Saved entries:
--- START ---

/-- The fail policy: CONTINUE 0, HOLD_SEAT 1. -/
def policyArg (b : Byte) : Option FailPolicy :=
  if b = 0 then some .continue else if b = 1 then some .holdSeat else none

/-- A whole step record; the counts and flags of its header fix its length. -/
def stepArg : List Byte → Option Step
  | id0 :: id1 :: w0 :: w1 :: pol :: ne :: nm :: fe :: fp :: rest =>
    match policyArg pol, flagArg fe, flagArg fp with
    | some policy, some hasExpect, some hasPrompt =>
      if ne.toNat ≤ 3 ∧ nm.toNat ≤ 2 ∧ 1 ≤ (word16 w0 w1).toNat then
        match manyArg entryArg ne.toNat rest with
        | none => none
        | some (entries, r1) =>
          match manyArg measArg nm.toNat r1 with
          | none => none
          | some (measurements, r2) =>
            match optionalArg expectationArg hasExpect r2 with
            | none => none
            | some (expectation, r3) =>
              match optionalArg promptArg hasPrompt r3 with
              | some (prompt, []) =>
                some { id := word16 id0 id1, window := (word16 w0 w1).toNat, policy := policy,
                       entries := entries, measurements := measurements,
                       expectation := expectation, prompt := prompt }
              | _ => none
      else none
    | _, _, _ => none
  | _ => none

/-- Whether no two channel entries name the same target (R26). -/
def targetsDistinct (es : List ChannelEntry) : Bool := (es.map (·.target)).Nodup

/-- Whether a CHAIN trigger of the entry at `i` names another entry that the step has (R26). -/
def chainOk (n i : Nat) : Trigger → Bool
  | .chain e => e.val ≠ i && e.val < n
  | _ => true

/-- Whether every CHAIN trigger is in order, from entry `i` on. -/
def chainsOk (n : Nat) : Nat → List ChannelEntry → Bool
  | _, [] => true
  | i, e :: es => chainOk n i e.trigger && chainsOk n (i + 1) es

/-- Whether a MARK gate names an entry that the step has (R26). -/
def gateOk (n : Nat) : Gate → Bool
  | .mark e => e.val < n
  | _ => true

/-- The bitmap's last word lies in pattern memory (R26). -/
def bitmapOk : Option Prompt → Bool
  | none => true
  | some p => p.addr.toNat + p.width - 1 ≤ 16383

/-- The checks of R26 beyond the ranges of the fields. -/
def stepOk (st : Step) : Bool :=
  bitmapOk st.prompt && targetsDistinct st.entries && chainsOk st.entries.length 0 st.entries &&
    st.measurements.all (fun m => gateOk st.entries.length m.gate) &&
    decide ((st.entries.filter (·.keep)).length ≤ 1)

/-- The parameters of QUEUE_STEP: a seat and a step record (R26, R181). -/
def queueStepArg : List Byte → Option (Fin 4 × Step)
  | sb :: rest =>
    match finArg 4 sb, stepArg rest with
    | some k, some st => if stepOk st then some (k, st) else none
    | _, _ => none
  | _ => none

/-! ### Program and limit records (R62, R117, R182) -/

/-- A program record, 12 bytes, with the ranges of R62 and R63. -/
def programArg : List Byte → Option Program
  | [dir, step, wrap, s0, s1, c0, c1, block, mode, m0, m1, note] =>
    let count := (word16 c0 c1).toNat
    let mark := (word16 m0 m1).toNat
    match flagArg dir, addrArg s0 s1, flagArg mode, flagArg note with
    | some down, some start, some rep, some notice =>
      if step.toNat ∈ [1, 2, 4, 8, 16, 32, 64, 128] ∧ wrap.toNat ≤ 14 ∧ 1 ≤ count ∧ count ≤ 1024 ∧
          block.toNat ∈ [1, 2, 4, 8, 16] ∧ mark ≤ 1023 then
        some { direction := if down then .down else .up, step := step.toNat, wrap := wrap.toNat,
               start := start, count := count, block := block.toNat,
               mode := if rep then .repeat else .oneShot, mark := mark, markNotice := notice }
      else none
    | _, _, _, _ => none
  | _ => none

/-- A limit mode byte: SETTLE 0, PEAK_MAX 1, PEAK_MIN 2. -/
def limitModeArg (b : Byte) : Option LimitMode :=
  match b.toNat with
  | 0 => some .settle
  | 1 => some .peakMax
  | 2 => some .peakMin
  | _ => none

/-- A limit record, 10 bytes, with the ranges of R118. -/
def limitArg : List Byte → Option Limit
  | [mode, l0, l1, h0, h1, g0, g1, settle, shift, interval] =>
    let low := (word16 l0 l1).toInt
    let high := (word16 h0 h1).toInt
    let guard := (word16 g0 g1).toNat
    match limitModeArg mode with
    | some md =>
      if low ≤ high ∧ guard ≤ 32767 ∧ 1 ≤ settle.toNat ∧ shift.toNat ≤ 7 ∧ 1 ≤ interval.toNat then
        some { mode := md, low := low, high := high, guard := guard, settle := settle.toNat,
               shift := shift.toNat, interval := interval.toNat }
      else none
    | none => none
  | _ => none

/-! ### Parameters of the other commands -/

/-- No parameters. -/
def noArg : List Byte → Option Unit
  | [] => some ()
  | _ => none

/-- One index below `n`. -/
def indexArg (n : Nat) : List Byte → Option (Fin n)
  | [b] => finArg n b
  | _ => none

/-- Two indexes. -/
def indexPairArg (n m : Nat) : List Byte → Option (Fin n × Fin m)
  | [a, b] =>
    match finArg n a, finArg m b with
    | some x, some y => some (x, y)
    | _, _ => none
  | _ => none

/-- A seat and a step id (R43). -/
def abortStepArg : List Byte → Option (Fin 4 × Word)
  | [k, lo, hi] =>
    match finArg 4 k with
    | some seat => some (seat, word16 lo hi)
    | none => none
  | _ => none

/-- Words sent low byte first; none for an odd number of bytes. -/
def wordsArg : List Byte → Option (List Word)
  | [] => some []
  | lo :: hi :: rest =>
    match wordsArg rest with
    | some ws => some (word16 lo hi :: ws)
    | none => none
  | _ => none

/-- A span of pattern memory: start address and a count of 1 to 64 that stays inside (R55, R56). -/
def spanArg (lo hi count : Byte) : Option (PatternAddr × Nat) :=
  match addrArg lo hi with
  | some a =>
    if 1 ≤ count.toNat ∧ count.toNat ≤ 64 ∧ a.toNat + count.toNat - 1 ≤ 16383 then some (a, count.toNat)
    else none
  | none => none

/-- The parameters of WRITE_PATTERN (R55). -/
def writePatternArg : List Byte → Option (PatternAddr × List Word)
  | lo :: hi :: count :: rest =>
    match spanArg lo hi count, wordsArg rest with
    | some (a, n), some ws => if ws.length = n then some (a, ws) else none
    | _, _ => none
  | _ => none

/-- The parameters of READ_PATTERN (R56). -/
def readPatternArg : List Byte → Option (PatternAddr × Nat)
  | [lo, hi, count] => spanArg lo hi count
  | _ => none

/-- The parameters of WRITE_PROGRAM (R63, R182). -/
def writeProgramArg : List Byte → Option (Fin 48 × Program)
  | i :: rest =>
    match finArg 48 i, programArg rest with
    | some e, some p => some (e, p)
    | _, _ => none
  | _ => none

/-- The parameters of WRITE_LIMIT (R118, R182). -/
def writeLimitArg : List Byte → Option (Fin 256 × Limit)
  | i :: rest =>
    match finArg 256 i, limitArg rest with
    | some e, some l => some (e, l)
    | _, _ => none
  | _ => none

/-- The parameters of SET_SHADOW: seat, channel, and an address or CLEAR as an optional field (R80, R180). -/
def setShadowArg : List Byte → Option (Fin 4 × Fin 8 × Option PatternAddr)
  | [k, c, presence, lo, hi] =>
    match finArg 4 k, finArg 8 c, flagArg presence with
    | some seat, some chan, some true =>
      match addrArg lo hi with
      | some a => some (seat, chan, some a)
      | none => none
    | some seat, some chan, some false => some (seat, chan, none)
    | _, _, _ => none
  | _ => none

/-- The parameters of SET_OUTPUT (R91). -/
def setOutputArg : List Byte → Option (Fin 4 × Target × Word)
  | [k, o, lo, hi] =>
    match finArg 4 k, outputArg o with
    | some seat, some t => some (seat, t, word16 lo hi)
    | _, _ => none
  | _ => none

/-- What SET_FRAME_SLOT carries for a slot (R95). -/
structure FrameSlotSetting where
  enable : Bool
  ident : BitVec 11
  length : Nat
  period : Nat
  payload : Vector Byte 8
  deriving DecidableEq, Repr

/-- The parameters of SET_FRAME_SLOT (R95); no count byte stands before the eight payload bytes (log entry 32). -/
def setFrameSlotArg : List Byte → Option (Fin 4 × Fin 8 × FrameSlotSetting)
  | k :: f :: en :: i0 :: i1 :: len :: p0 :: p1 :: payload =>
    match finArg 4 k, finArg 8 f, flagArg en, identArg i0 i1, vec8Arg payload with
    | some seat, some slot, some enable, some ident, some bytes =>
      if len.toNat ≤ 8 ∧ 1 ≤ (word16 p0 p1).toNat then
        some (seat, slot, { enable := enable, ident := ident, length := len.toNat,
                            period := (word16 p0 p1).toNat, payload := bytes })
      else none
    | _, _, _, _, _ => none
  | _ => none

/-- The parameters of SET_CALIBRATION (R105). -/
def setCalibrationArg : List Byte → Option (Fin 32 × Int × Word)
  | [e, o0, o1, g0, g1] =>
    let offset := (word16 o0 o1).toInt
    match finArg 32 e with
    | some entry => if -2048 ≤ offset ∧ offset ≤ 2047 then some (entry, offset, word16 g0 g1) else none
    | none => none
  | _ => none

--- END ---

**Your goal:**
What is needed is every line from the beginning of the data up to and including the line with "fp :: rest =>", given again word for word.

**Result for this task:**
/-- The fail policy: CONTINUE 0, HOLD_SEAT 1. -/
def policyArg (b : Byte) : Option FailPolicy :=
  if b = 0 then some .continue else if b = 1 then some .holdSeat else none

/-- A whole step record; the counts and flags of its header fix its length. -/
def stepArg : List Byte → Option Step
  | id0 :: id1 :: w0 :: w1 :: pol :: ne :: nm :: fe :: fp :: rest =>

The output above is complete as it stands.